Rabbi J. David Bleich has been the chief critic to brain death as the determining factor. He argues that only true decapitation can be a determinant of death or total destruction of the brain, otherwise we must use the original criteria, respirator and cardiac arrest. (And decapitation must be physical decapitation, not physiological "decapitation".)
With modern resuscitation techniques, cessation of breathing or cardiac activity is no longer necessarily a determinant of death.
The Uniform Determination of Death Act (put forth by the AMA and the American Bar Association) states: An individual who has sustained either 1) irreversible cessation of circulatory and respiratory functions, or 2) irreversible cessation of all functions of the entire brain, including the brain stem is dead.

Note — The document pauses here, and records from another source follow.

/-! ### Resources -/

/-- The amount of a kind (R176: 0 REG, 1 SCR, 2 MSL, 3 SPC). -/
def Res.kind (r : Res) (k : Nat) : Nat :=
  match k with
  | 0 => r.reg | 1 => r.scr | 2 => r.msl | _ => r.spc

/-- Add to a kind. -/
def Res.addKind (r : Res) (k n : Nat) : Res :=
  match k with
  | 0 => { r with reg := r.reg + n } | 1 => { r with scr := r.scr + n }
  | 2 => { r with msl := r.msl + n } | _ => { r with spc := r.spc + n }

/-- Take from a kind. -/
def Res.subKind (r : Res) (k n : Nat) : Res :=
  match k with
  | 0 => { r with reg := r.reg - n } | 1 => { r with scr := r.scr - n }
  | 2 => { r with msl := r.msl - n } | _ => { r with spc := r.spc - n }

/-- The word of HOLD or CLAIM (Table 01.9). -/
def Res.word (r : Res) : Word := BitVec.ofNat 32 (r.spc * 2 ^ 24 + r.msl * 2 ^ 16 + r.scr * 2 ^ 8 + r.reg)

/-- HOLD or CLAIM from its word. -/
def Res.ofWord (w : Nat) : Res :=
  { reg := bitsOf w 0 8, scr := bitsOf w 8 8, msl := bitsOf w 16 8, spc := bitsOf w 24 8 }

/-- The acquired count of the group's threads (R10). -/
def Group.acquired (g : Group) : Nat := 8 * min g.hold.reg 32

/-! ### Gangs and lanes -/

/-- A lane leaves its gang: the thread keeps the run state to go on at `slot` of the run at `pc`. -/
def Mach.leaveGang (m : Mach) (gang : Gang) (tid slot : Nat) (w : Wait) : Mach :=
  let m := m.onThread gang.gid tid fun t =>
    { t with c := { t.c with pc := gang.pc, slot := slot, mid := true }, wait := w }
  m.onGang gang.id fun g => { g with lanes := g.lanes.filter fun l => l != tid }

/-- A lane that waits for a collective run's trap (R142): its writes in flight land, and no control word of the run has been taken in it. -/
def Thread.holdCollective (t : Thread) : Thread := { t with c := t.c.landAll, taken := none, keep := false, yieldNext := false }

/-- Drop a gang no lane is left in. -/
def Mach.reapGang (m : Mach) (id : Nat) : Mach :=
  match m.gang? id with
  | some g => if g.lanes.isEmpty then m.dropGang id else m
  | none => m

/-! ### Traps -/


/-- An uncorrectable error reported to a fault domain (R339), and counted in its column (Table 19.2). -/
def Mach.reportLoss (m : Mach) (col vf root : Nat) : Mach := (m.count col 11).queueStop vf root Cause.dataloss.code

/-- A report of DATALOSS counts in the column where it is made (Table 19.2). -/
def Mach.countLoss (m : Mach) (col : Nat) (cause : Cause) : Mach := if cause = .dataloss then m.count col 11 else m

/-- The core's own write of the trap registers and the redirection to the handler (R28, R242): the run state goes to
the trap frame, HND is set, and the lane continues at HENTRY, at a run start. -/
def Thread.enter (t : Thread) (e : Env) (cause : Cause) (arg : Nat) (pc slot : Nat) (cr : Bool) : Thread :=
  let c := t.c.landAll
  { t with
    tcause := BitVec.ofNat 8 cause.code
    trappc := BitVec.ofNat 32 pc
    entryPc := BitVec.ofNat 32 pc
    tslot := slot
    entrySlot := slot
    traparg := BitVec.ofNat 64 arg
    hnd := true
    cr := cr
    frame := { t := c.t, latch := c.latch, slot := slot }
    c := { c with pc := e.hentry, slot := 0, mid := false, t := [], latch := {} }
    taken := none
    keep := false
    await := 0
    wait := .run }

/-- The trap registers of a lane whose trap is fatal: cause, place and detail stand in them for the dump (R29, R36). R28 names the write for a handled trap;
that a fatal one writes them too follows from the causes of Table 01.8 that are always fatal (DEDUCED, log entry 47). -/
def Thread.noteTrap (t : Thread) (cause : Cause) (arg pc slot : Nat) : Thread :=
  { t with tcause := BitVec.ofNat 8 cause.code, trappc := BitVec.ofNat 32 pc, tslot := slot, traparg := BitVec.ofNat 64 arg }

/-- A trap of one lane (R242, R243): fatal when its cause is, when the region has no handler, or inside the handler;
else the lane enters the handler. The lane leaves its gang. -/
def Mach.trapLane (m : Mach) (gang : Gang) (tid slot : Nat) (cause : Cause) (arg : Nat) : Mach :=
  match m.group? gang.gid with
  | none => m
  | some g =>
    match g.thread? tid with
    | none => m
    | some t =>
      let m := m.onGang gang.id fun k => { k with lanes := k.lanes.filter fun l => l != tid }
      if cause.fatal || g.env.hbase == 0 || t.hnd then
        let m := m.onThread gang.gid tid fun t =>
          { t.noteTrap cause arg gang.pc slot with wait := .hold, c := { t.c with pc := gang.pc, slot := slot, mid := true } }
        (m.countLoss g.column cause).queueStop g.env.vf g.env.fdroot cause.code
      else m.onThread gang.gid tid fun t => t.enter g.env cause arg gang.pc slot gang.cr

[The Halachic Organ Donor Society cites both rabbis who pasken cessation of respiration and those who pasken brain death as termination of life, and their organ donor cards list both options, with a tick mark next to the one you selected.]
Organ donation should be only for the purpose of saving a life, not for storage or research.
Audience member: Britain has one of the lowest organ donor rates in the developed world. One of the major problems is 40-50% refusal by relatives. How can organ donation be promoted?
Attitudes have changed in recent years, and even the most frum communities are now in favour of it.
It's giving the best gift you can have; and allows a part of you to live on.
Making sure your relatives know you are on the register decreases refusal by relatives to 30%.
Nowadays you get an opt-in option when applying for a driving licence.
[Lastly, I can't leave this subject without plugging the Halachic Organ Donor Society.]